_What to do_
Find the line with "v).facade = s.facade := rfl" in the entries below, then reproduce it and every line after it down to and including the line with "(s.setF r v).refuses", exactly.

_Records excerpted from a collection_
+---+
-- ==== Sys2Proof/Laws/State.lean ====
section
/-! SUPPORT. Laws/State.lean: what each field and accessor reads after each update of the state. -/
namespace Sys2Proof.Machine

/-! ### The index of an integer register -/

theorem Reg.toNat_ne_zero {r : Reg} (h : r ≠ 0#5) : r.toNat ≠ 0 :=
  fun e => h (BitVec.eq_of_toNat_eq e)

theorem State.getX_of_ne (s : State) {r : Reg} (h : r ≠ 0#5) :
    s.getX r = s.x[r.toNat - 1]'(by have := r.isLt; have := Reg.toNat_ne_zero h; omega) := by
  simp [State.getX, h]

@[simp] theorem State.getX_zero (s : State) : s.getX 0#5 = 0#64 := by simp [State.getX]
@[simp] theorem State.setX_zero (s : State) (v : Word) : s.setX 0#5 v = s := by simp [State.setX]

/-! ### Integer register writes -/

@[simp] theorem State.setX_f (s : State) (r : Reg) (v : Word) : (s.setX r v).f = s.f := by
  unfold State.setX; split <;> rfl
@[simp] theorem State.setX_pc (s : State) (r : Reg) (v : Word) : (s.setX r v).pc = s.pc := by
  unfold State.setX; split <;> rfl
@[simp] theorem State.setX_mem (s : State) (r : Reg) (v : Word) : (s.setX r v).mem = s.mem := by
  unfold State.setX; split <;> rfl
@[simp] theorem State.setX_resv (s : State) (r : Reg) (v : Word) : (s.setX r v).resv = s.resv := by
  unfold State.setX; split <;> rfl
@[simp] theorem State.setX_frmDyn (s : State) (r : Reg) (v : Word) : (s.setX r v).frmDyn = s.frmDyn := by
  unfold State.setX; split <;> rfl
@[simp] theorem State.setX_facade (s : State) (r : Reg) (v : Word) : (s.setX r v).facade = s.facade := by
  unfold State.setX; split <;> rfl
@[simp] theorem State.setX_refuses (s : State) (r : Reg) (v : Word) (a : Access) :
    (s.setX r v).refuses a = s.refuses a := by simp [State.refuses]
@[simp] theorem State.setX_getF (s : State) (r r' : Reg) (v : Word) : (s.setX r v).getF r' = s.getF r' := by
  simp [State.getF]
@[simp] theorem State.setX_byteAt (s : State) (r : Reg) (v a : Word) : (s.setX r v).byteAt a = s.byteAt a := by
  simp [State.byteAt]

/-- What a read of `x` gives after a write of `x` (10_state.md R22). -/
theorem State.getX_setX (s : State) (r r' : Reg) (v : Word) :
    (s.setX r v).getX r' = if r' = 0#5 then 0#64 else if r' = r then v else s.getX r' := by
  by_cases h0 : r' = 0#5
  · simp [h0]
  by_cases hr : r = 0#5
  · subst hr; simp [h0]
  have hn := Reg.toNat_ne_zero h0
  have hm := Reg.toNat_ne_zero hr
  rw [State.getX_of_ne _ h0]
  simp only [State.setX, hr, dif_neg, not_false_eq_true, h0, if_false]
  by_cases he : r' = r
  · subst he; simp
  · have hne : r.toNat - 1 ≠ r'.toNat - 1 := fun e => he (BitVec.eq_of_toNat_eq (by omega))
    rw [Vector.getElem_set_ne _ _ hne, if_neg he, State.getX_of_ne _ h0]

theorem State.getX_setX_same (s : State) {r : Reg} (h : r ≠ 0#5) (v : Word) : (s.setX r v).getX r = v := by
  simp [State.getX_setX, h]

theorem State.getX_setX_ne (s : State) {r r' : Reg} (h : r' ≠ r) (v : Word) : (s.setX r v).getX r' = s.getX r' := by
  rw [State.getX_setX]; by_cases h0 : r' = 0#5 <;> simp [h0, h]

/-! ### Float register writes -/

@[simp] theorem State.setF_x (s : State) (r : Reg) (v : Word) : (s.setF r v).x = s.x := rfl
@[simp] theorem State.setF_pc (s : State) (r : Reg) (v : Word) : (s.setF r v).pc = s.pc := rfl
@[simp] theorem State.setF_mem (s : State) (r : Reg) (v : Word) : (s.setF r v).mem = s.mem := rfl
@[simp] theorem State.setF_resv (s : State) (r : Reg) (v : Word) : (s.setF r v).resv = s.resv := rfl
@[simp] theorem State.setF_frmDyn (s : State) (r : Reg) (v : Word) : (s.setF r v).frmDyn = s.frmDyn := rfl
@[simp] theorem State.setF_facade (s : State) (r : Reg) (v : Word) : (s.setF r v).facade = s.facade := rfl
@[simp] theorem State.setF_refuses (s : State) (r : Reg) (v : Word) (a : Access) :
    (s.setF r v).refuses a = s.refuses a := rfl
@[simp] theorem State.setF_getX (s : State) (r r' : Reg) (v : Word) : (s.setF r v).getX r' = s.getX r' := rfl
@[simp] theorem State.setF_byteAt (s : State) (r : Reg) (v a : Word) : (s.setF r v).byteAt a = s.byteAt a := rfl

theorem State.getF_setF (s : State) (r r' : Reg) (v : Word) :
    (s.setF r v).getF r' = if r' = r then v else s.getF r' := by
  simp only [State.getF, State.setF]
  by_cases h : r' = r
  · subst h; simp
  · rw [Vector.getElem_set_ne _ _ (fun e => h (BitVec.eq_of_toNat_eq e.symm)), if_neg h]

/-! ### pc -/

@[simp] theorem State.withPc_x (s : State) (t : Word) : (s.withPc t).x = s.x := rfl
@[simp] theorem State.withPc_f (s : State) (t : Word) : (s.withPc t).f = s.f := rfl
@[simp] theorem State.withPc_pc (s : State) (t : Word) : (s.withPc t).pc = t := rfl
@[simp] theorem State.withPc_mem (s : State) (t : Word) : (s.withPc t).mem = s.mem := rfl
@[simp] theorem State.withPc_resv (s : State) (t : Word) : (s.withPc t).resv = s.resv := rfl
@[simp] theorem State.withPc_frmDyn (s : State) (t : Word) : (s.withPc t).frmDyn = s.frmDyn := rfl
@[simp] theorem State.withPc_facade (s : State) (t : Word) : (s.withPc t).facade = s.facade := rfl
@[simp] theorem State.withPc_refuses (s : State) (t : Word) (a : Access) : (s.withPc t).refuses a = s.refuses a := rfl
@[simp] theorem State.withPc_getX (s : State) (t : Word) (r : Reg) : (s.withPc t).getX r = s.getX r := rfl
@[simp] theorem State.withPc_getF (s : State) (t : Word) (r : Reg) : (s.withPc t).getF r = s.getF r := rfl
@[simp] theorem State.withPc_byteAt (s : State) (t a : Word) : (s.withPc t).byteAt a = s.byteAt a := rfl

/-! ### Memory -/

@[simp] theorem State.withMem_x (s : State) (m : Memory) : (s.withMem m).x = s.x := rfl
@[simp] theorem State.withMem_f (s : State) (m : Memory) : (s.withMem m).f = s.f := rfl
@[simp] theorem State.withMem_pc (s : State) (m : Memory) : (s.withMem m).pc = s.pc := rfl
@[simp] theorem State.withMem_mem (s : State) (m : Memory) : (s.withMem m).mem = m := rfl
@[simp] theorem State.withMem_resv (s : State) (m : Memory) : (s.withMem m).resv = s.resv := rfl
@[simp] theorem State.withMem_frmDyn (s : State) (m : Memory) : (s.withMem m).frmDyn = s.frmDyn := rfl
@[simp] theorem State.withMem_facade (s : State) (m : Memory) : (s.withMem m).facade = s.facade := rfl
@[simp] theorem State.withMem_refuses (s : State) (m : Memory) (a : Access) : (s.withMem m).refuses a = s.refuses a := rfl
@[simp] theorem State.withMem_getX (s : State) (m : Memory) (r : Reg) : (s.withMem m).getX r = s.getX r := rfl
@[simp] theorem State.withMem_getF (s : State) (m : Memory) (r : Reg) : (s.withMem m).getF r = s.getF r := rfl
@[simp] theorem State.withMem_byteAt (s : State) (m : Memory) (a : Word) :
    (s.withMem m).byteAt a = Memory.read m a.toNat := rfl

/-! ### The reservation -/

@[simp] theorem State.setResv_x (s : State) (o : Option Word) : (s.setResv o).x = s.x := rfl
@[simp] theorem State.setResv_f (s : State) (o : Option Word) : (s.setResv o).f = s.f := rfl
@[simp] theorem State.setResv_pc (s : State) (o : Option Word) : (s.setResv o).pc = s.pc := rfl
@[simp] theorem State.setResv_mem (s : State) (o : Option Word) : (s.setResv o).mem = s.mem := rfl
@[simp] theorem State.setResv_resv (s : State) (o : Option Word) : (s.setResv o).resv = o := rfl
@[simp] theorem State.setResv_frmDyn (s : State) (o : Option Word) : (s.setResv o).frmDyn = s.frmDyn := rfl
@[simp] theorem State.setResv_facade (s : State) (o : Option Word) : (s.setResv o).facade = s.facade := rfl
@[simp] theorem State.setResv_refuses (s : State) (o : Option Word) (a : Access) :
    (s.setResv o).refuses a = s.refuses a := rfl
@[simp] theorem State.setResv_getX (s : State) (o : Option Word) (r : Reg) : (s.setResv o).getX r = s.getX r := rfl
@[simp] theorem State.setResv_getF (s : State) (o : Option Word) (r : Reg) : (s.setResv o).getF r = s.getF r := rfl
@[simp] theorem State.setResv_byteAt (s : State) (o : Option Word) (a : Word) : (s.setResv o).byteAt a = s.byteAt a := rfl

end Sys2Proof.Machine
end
+---+
_Result of the exercise_
@[simp] theorem State.setF_facade (s : State) (r : Reg) (v : Word) : (s.setF r v).facade = s.facade := rfl
@[simp] theorem State.setF_refuses (s : State) (r : Reg) (v : Word) (a : Access) :
    (s.setF r v).refuses a = s.refuses a := rfl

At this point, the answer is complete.